Como una reacción frente al modernismo se produjo una reacción que se aferraba a la Biblia como única referencia ética, política y cultural. A comienzos del siglo XX, algunos protestantes comenzaron a llamarse “fundamentalistas” para distinguirse de los liberales, que en su opinión estaban tergiversando la fe cristiana. Entre 1910 y 1915, los magnates del petróleo, Liman y Milton Stewart, fundadores del Instituto Bíblico de Los Ángeles, financiaron un proyecto destinado a educar a los creyentes sobre los dogmas establecidos y para lo cual publicaron una colección de doce folletos titulada “The Fundamentals: A Testimony of the Truth”, que planteaban una interpretación literal de los fundamentos de la fe cristiana, la inminencia del regreso de Jesucristo, y el pensamiento protestante contra la modernidad y el liberalismo. Estos libros se enviaron gratuitamente a todos los pastores, profesores y estudiantes de teología de los Estados Unidos.[6]

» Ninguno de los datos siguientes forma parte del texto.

/-- vx.pool (R158); a width that IMMH does not divide, or a row that in.win split, is unpredictable (R138, R159). -/
def unitPool (r : Run) (a : Active) : UnitRes :=
  let h := max 1 a.insn.w.immh.toNat
  (takeA r a).map (fun (t, r, a) =>
    let n := tileCols t
    let c := n / h
    let l := tileLanes r a t
    let x := if n % h ≠ 0 ∨ t.info.split = true then emitFree (max 1 c) t l.2 a
      else
        let vs := (l.1.zip (tabulate (fun i => i) l.1.length 0)).map (fun e =>
          tabulate (fun j =>
            poolChannel (a.insn.w.func == 1) (pickAt l.2.s.free ((e.2 * c + j) * 2 ^ 24))
              (tabulate (fun i => e.1.getD (i * c + j) fzero) h 0)) c 0)
        emitLanes vs t l.2.free a
    (x.1, { bump x.2 with fin := a.aEnd }))

/-! ### Row operations (R81, R492, R493) -/

/-- The rows of a band of tiles as (column, value); tile k starts at column k·w. -/
def bandCols (w : Nat) (ls : List (List (List FVal))) : List (List (Nat × FVal)) :=
  let n := ls.foldl (fun m l => max m l.length) 0
  tabulate (fun i => ((ls.zip (tabulate (fun k => k) ls.length 0)).map (fun e =>
    (tabulate (fun j => j) (e.1.getD i []).length (e.2 * w)).zip (e.1.getD i []))).flatten) n 0

/-- x / sqrt(mean(x²) + ε) × γ (R493). -/
def rmsRow (a : Active) (n : Nat) (pick : Nat → Nat) (xs : List (Nat × FVal)) : List FVal :=
  let ins := xs.filter (fun x => decide (x.1 < n))
  let mean := fdiv (treeSum fzero fadd pick (ins.map (fun x => fmul x.2 x.2))) (fNat n)
  let root := fsqrt (fadd mean (val32 a.insn.w.imm32.toNat))
  xs.map (fun x => if x.1 < n then fmul (fdiv x.2 root) (parAt a n 0 x.1) else fzero)

/-- (x − mean) / sqrt(var + ε) × γ + β (R493). -/
def lnRow (a : Active) (n : Nat) (pick : Nat → Nat) (xs : List (Nat × FVal)) : List FVal :=
  let ins := xs.filter (fun x => decide (x.1 < n))
  let mean := fdiv (treeSum fzero fadd pick (ins.map Prod.snd)) (fNat n)
  let sq := ins.map (fun x => fmul (fsub x.2 mean) (fsub x.2 mean))
  let var := fdiv (treeSum fzero fadd (fun i => pick (2 ^ 20 + i)) sq) (fNat n)
  let root := fsqrt (fadd var (val32 a.insn.w.imm32.toNat))
  xs.map (fun x => if x.1 < n then ffma (fdiv (fsub x.2 mean) root) (parAt a n 0 x.1) (parAt a n 1 x.1) else fzero)

/-- `a` stands before `b` for argmax: NaN above every number (R64, R137). -/
def argAbove (a b : FVal) : Bool := !b.isNan && (a.isNan || b.lt a)

/-- vx.reduce on one row: its value, or for argmax the column of it. -/
def reduceRow (fn n : Nat) (pick : Nat → Nat) (xs : List (Nat × FVal)) : FVal × Nat :=
  match xs.filter (fun x => decide (x.1 < n)) with
  | [] => (fzero, 0)
  | x :: rest =>
    let vs := rest.map Prod.snd
    if fn = 0 then (treeSum fzero fadd pick (x.2 :: vs), 0)
    else if fn = 1 then (vs.foldl fmax x.2, 0)
    else if fn = 2 then (vs.foldl fmin x.2, 0)
    else
      let b := rest.foldl (fun b y => if argAbove y.2 b.2 then y else b) x
      (fzero, b.1)

/-- The tiles of the output band, from its rows; `ok` clear makes them free values. -/
def emitBand (ok : Bool) (rows : List Row) (src : Tile) (r : Run) (a : Active) : Run × Active :=
  let f := ofmtOf r a
  let rows' := if ok then rows
    else (rows.zip (tabulate (fun i => i) rows.length 0)).map (fun e => freeRow r.s.free f e.1.codes.length (e.2 * 2 ^ 24))
  (r.free, emit a (cutBand r a.insn.w.so.toNat f rows' src))

/-- One band of a row operation. A band that ends before its row is complete gives free values (log 30). -/
def rowBand (n : Nat) (ok : Bool) (band : List Tile) (r : Run) (a : Active) : Run × Active :=
  let w := max 1 (stElems r.pt a.insn.w.sa.toNat)
  let ls := band.foldl (fun (x : List (List (List FVal)) × Run) t =>
    let y := tileLanes x.2 a t
    (x.1 ++ [y.1], y.2)) ([], r)
  let rows := bandCols w ls.1
  let r := ls.2
  let idx := rows.zip (tabulate (fun i => i) rows.length 0)
  let f := ofmtOf r a
  let rtz := a.insn.w.rtz
  let nosat := a.insn.w.nosat
  let fn := a.insn.w.func.toNat
  match band with
  | [] => (r, a)
  | src :: _ =>
    if a.insn.op = OP_REDUCE ∧ fn = 3 then
      let out := idx.map (fun e => rowConvert FMT_INT32 f rtz nosat
        { codes := [(reduceRow 3 n (pickAt r.s.free 0) e.1).2], scales := [] })
      emitBand ok (out.map Prod.fst) src (r.flag FLAG_CONV_CLAMP (out.any Prod.snd)) a
    else
      let vs := idx.map (fun e =>
        let pick := pickAt r.s.free (e.2 * 2 ^ 24)
        if a.insn.op = OP_RMS then rmsRow a n pick e.1
        else if a.insn.op = OP_LN then lnRow a n pick e.1
        else [(reduceRow fn n pick e.1).1])
      let o := lanesOut f rtz nosat vs r
      emitBand ok o.1 src o.2 a

/-- vx.rmsnorm, vx.lnorm and vx.reduce: ceil(L / t) tiles make a band. -/
def unitRow (r : Run) (a : Active) : UnitRes :=
  let n := if a.insn.op = OP_REDUCE then a.insn.w.imm32.toNat else tdDim (tdOf a.insn.dA) 0
  let need := max 1 (ceilDiv n (max 1 (stElems r.pt a.insn.w.sa.toNat)))
  (takeA r a).map (fun (t, r, a) =>
    let band := a.bufA ++ [t]
    if band.length < need ∧ !a.aEnd then (r, { a with bufA := band })
    else
      let x := rowBand n (decide (need ≤ band.length)) band r a
      (x.1, { bump x.2 with bufA := [], fin := a.aEnd }))

/-! ### vx.rope -/

/-- cos and sin of pair `i` of a head of `w` columns at a position (R493). -/
def ropeAngle (w theta pos i : Nat) : FVal × FVal :=
  let lg := fnLog true (val32 theta)
  let e := fdiv (mulExact (fInt (-(2 * i : Int))) lg) (fNat w)
  let angle := fmul (r32 (fNat pos)) (fnExp2 e)
  (fnCos angle, fnSin angle)

/-- One head rotated. -/
def ropeHead (w theta pos : Nat) (xs : List FVal) : List FVal :=
  let h := w / 2
  let at_ := fun (i : Nat) => xs.getD i fzero
  let cs := tabulate (ropeAngle w theta pos) h 0
  (cs.zip (tabulate (fun i => i) h 0)).map (fun e =>
      ffma (at_ (e.2 + h)).negate e.1.2 (fmul (at_ e.2) e.1.1))
    ++ (cs.zip (tabulate (fun i => i) h 0)).map (fun e =>
      ffma (at_ (e.2 + h)) e.1.1 (fmul (at_ e.2) e.1.2))

/-- A row with its leading heads rotated; columns that fill no head pass unchanged. -/
def ropeRow (w theta pos heads : Nat) (xs : List FVal) : List FVal :=
  let k := if heads = 0 then xs.length / w else min heads (xs.length / w)
  (tabulate (fun q => ropeHead w theta pos ((xs.drop (q * w)).take w)) k 0).flatten ++ xs.drop (k * w)

/-- The tiles of a band after rotation: each source tile gives one of its own shape. -/
def ropeTiles (f : Nat) (rtz nosat : Bool) (rows : List (List FVal)) : List Tile → Nat → Run → List Tile × Run
  | [], _, r => ([], r)
  | t :: ts, c, r =>
    let n := tileCols t
    let o := lanesOut f rtz nosat ((rows.take t.rows.length).map (fun v => (v.drop c).take n)) r
    let rest := ropeTiles f rtz nosat rows ts (c + n) o.2
    (tileLike f o.1 t :: rest.1, rest.2)

/-- One band of vx.rope. Positions come from the row map; a batch row beyond it has a free position (log 30). -/
def ropeBand (r : Run) (a : Active) : Run × Active :=
  let w := max 1 a.insn.w.immh.toNat
  let ls := a.bufA.foldl (fun (x : List (List (List FVal)) × Run) t =>
    let y := tileLanes x.2 a t
    (x.1 ++ [y.1], y.2)) ([], r)
  let rows := (bandCols 0 ls.1).map (fun x => x.map Prod.snd)
  let ids := (a.bufA.map (fun t => tabulate (tileRow t) rows.length 0)).headD []
  let rows := (rows.zip ids).map (fun e =>
    let pos := (a.par[4 * e.2 + 2]?).getD (Config.freeAt ls.2.s.free e.2 % 2 ^ 20)
    ropeRow w a.insn.w.imm32.toNat pos a.insn.w.func.toNat e.1)
  let o := ropeTiles (ofmtOf r a) a.insn.w.rtz a.insn.w.nosat rows a.bufA 0 ls.2.free
  (o.2, { bump (emit a o.1) with bufA := [] })

/-- vx.rope: tiles that begin at one row make a band. -/
def unitRope (r : Run) (a : Active) : UnitRes :=
  if a.aEnd then
    let x := ropeBand r a
    some (x.1, { x.2 with fin := true })
  else
    (takeA r a).map (fun (t, r, a) =>
      match a.bufA with
      | [] => (r, { a with bufA := [t] })
      | u :: _ =>
        if u.info.flat = t.info.flat then (r, { a with bufA := a.bufA ++ [t] })
        else
          let x := ropeBand r a
          (x.1, { x.2 with bufA := [t] }))

/-! ### vx.smax (R183, R184) -/

/-- Negative infinity. -/
def fninf : FVal := .inf true

/-- Key `j` is allowed for batch row `i`: below its KV length, and its mask bit set where there is a mask. -/
def keyAllowed (a : Active) (i j : Nat) : Bool :=
  let stride := tdDim (tdOf a.insn.dB) 0
  decide (j < a.par.getD (4 * i + 3) 0)
    && (a.insn.w.func.toNat % 2 == 0
        || (decide (j / 8 < stride) && bitOf (a.mask.getD (i * stride + j / 8) 0) (j % 8)))

/-- A key of a score row: a padding key of R180, whether the row may see it, and its score. -/
structure ScoreKey where
  padding : Bool
  allowed : Bool
  score : FVal
  deriving DecidableEq, Repr

/-- One score row: (m, l) and the weights. A key that is not allowed is masked; where every key is, no difference of infinities is
formed, and padding keys always get +0 (R184). Allowed keys that all score −∞ give NaN (R187). -/
def softRow (scale : FVal) (pick : Nat → Nat) (xs : List ScoreKey) : (FVal × FVal) × List FVal :=
  let ts := xs.map (fun x => (x.padding, if x.allowed then fmul x.score scale else fninf))
  let m := (ts.map Prod.snd).foldl fmax fninf
  if xs.all (fun x => !x.allowed) then ((m, fzero), ts.map (fun _ => fzero))
  else
    let ps := ts.map (fun t => if t.1 then fzero else fnExp (fsub t.2 m))
    ((m, treeSum fzero fadd pick ps), ps)

/-- The softmax pieces of one row tile: the same tiles in OFMT, with the statistics plane. Padding keys get +0. -/
def smaxTiles (ts : List Tile) (r : Run) (a : Active) : Run × Active :=
  let f := ofmtOf r a
  let ls := ts.foldl (fun (x : List (List (List FVal)) × Run) t =>
    let y := tileLanes x.2 a t
    (x.1 ++ [y.1], y.2)) ([], r)
  let n := ((ts.map (fun t => t.rows.length)).headD 0)
  let pick := fun (i : Nat) => pickAt ls.2.s.free (i * 2 ^ 24)
  let res := tabulate (fun i =>
    let row := tileRow (ts.headD (mkTile f [] 0 0 0 1 false)) i
    let xs := ((ts.zip ls.1).map (fun e =>
      ((e.2.getD i []).zip (tabulate (fun c => c) (e.2.getD i []).length 0)).map (fun v =>
        { padding := e.1.info.grp == 0 || decide (e.1.info.keys ≤ v.2)
          allowed := e.1.info.grp != 0 && decide (v.2 < e.1.info.keys) && keyAllowed a row (e.1.info.key0 + v.2)
          score := v.1 }))).flatten
    softRow (val32 a.insn.w.imm32.toNat) (pick i) xs) n 0
  let stats := res.map (fun x => (code32 x.1.1, code32 x.1.2))
  let out := ropeTiles f a.insn.w.rtz a.insn.w.nosat (res.map Prod.snd) ts 0 ls.2.free
  let r := out.2.flag FLAG_NAN_SEEN (res.any (fun x => x.1.1.isNan || x.1.2.isNan))
  (r, bump (emit a (out.1.map (fun t => { t with stats := stats }))))

/-- vx.smax: a row tile is complete at its last column tile. -/
def unitSmax (r : Run) (a : Active) : UnitRes :=
  (takeA r a).map (fun (t, r, a) =>
    let ts := a.bufA ++ [t]
    if t.info.last || a.aEnd then
      let x := smaxTiles ts r a
      (x.1, { x.2 with bufA := [], fin := a.aEnd })
    else (r, { a with bufA := ts }))

/-! ### vx.merge (R186, R187) -/

/-- A partial triple (m, l, o). -/
structure Triple where
  m : FVal
  l : FVal
  o : List FVal
  deriving DecidableEq, Repr

/-- Two triples combined, each operation rounded in the order of R186. -/
def mergeTwo (x y : Triple) : Triple :=
  let m := fmax x.m y.m
  let a1 := fnExp (fsub x.m m)
  let a2 := fnExp (fsub y.m m)
  { m := m, l := fadd (fmul a1 x.l) (fmul a2 y.l)
    o := (x.o.zip y.o).map (fun e => fadd (fmul a1 e.1) (fmul a2 e.2)) }

/-- The triples of a tile with the batch row and query head of each, and its ROWMASK bit. -/
def triplesOf (nosat : Bool) (t : Tile) : List ((Nat × Nat) × Bool × Triple) :=
  ((t.info.pairs.zip (lanesOf t.hdr.format nosat t.rows).1).zip
    (t.stats.zip (tabulate (fun i => i) t.rows.length 0))).map (fun e =>
      (e.1.1, bitOf t.hdr.rowMask e.2.2, { m := val32 e.2.1.1, l := val32 e.2.1.2, o := e.1.2 }))

/-- The triple of a segment with no allowed key, which R186 leaves out. One whose allowed keys all score −∞ has an m of −∞ too, but
its l is NaN, and R187 makes the result NaN (log 67). -/
def emptyTriple (t : Triple) : Bool := t.m == fninf && !t.l.isNan

/-- The merged output of one batch row and query head: its values, its log-sum-exp code, and whether it is empty. -/
def mergeHead (w : Nat) (pick : Nat → Nat) (ts : List Triple) : List FVal × FVal × Bool :=
  match ts.filter (fun t => !emptyTriple t) with
  | [] => (List.replicate w fzero, fninf, true)
  | x :: xs =>
    let t := treeSum x mergeTwo pick (x :: xs)
    (t.o.map (fun v => fdiv v t.l), fadd t.m (fnLog false t.l), false)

El fundamentalismo de principios del siglo XX es el eje político en el que se vertebran las posiciones de gran parte del conservadurismo político-religioso en los Estados Unidos. Este fundamentalismo, en dos aspectos es una herencia del puritanismo: defiende la importancia del respeto a la ley divina a nivel de la comunidad y el destino manifiesto del pueblo elegido y predestinado.[7] Este movimiento institucionalizado en 1919-20 congregaría una serie de movimientos,  no solo a protestantes-evangelistas, sino también a algunos grupos católicos. Durante muchos años, los evangelistas protestantes americanos se mantuvieron al margen de la política. En lugar de desaparecer, empezaron a fundar nuevas organizaciones y redes dirigidas por una nueva generación de evangelistas. Los fundamentalistas también crearon sus propios imperios editoriales y de radiodifusión. Cuando llegó la televisión en los cincuenta, Billy Graham, Rex Humbard y Oral Roberts iniciaron sus ministerios como “telepredicadores” y remplazaron a los viejos evangelistas itinerantes.[8]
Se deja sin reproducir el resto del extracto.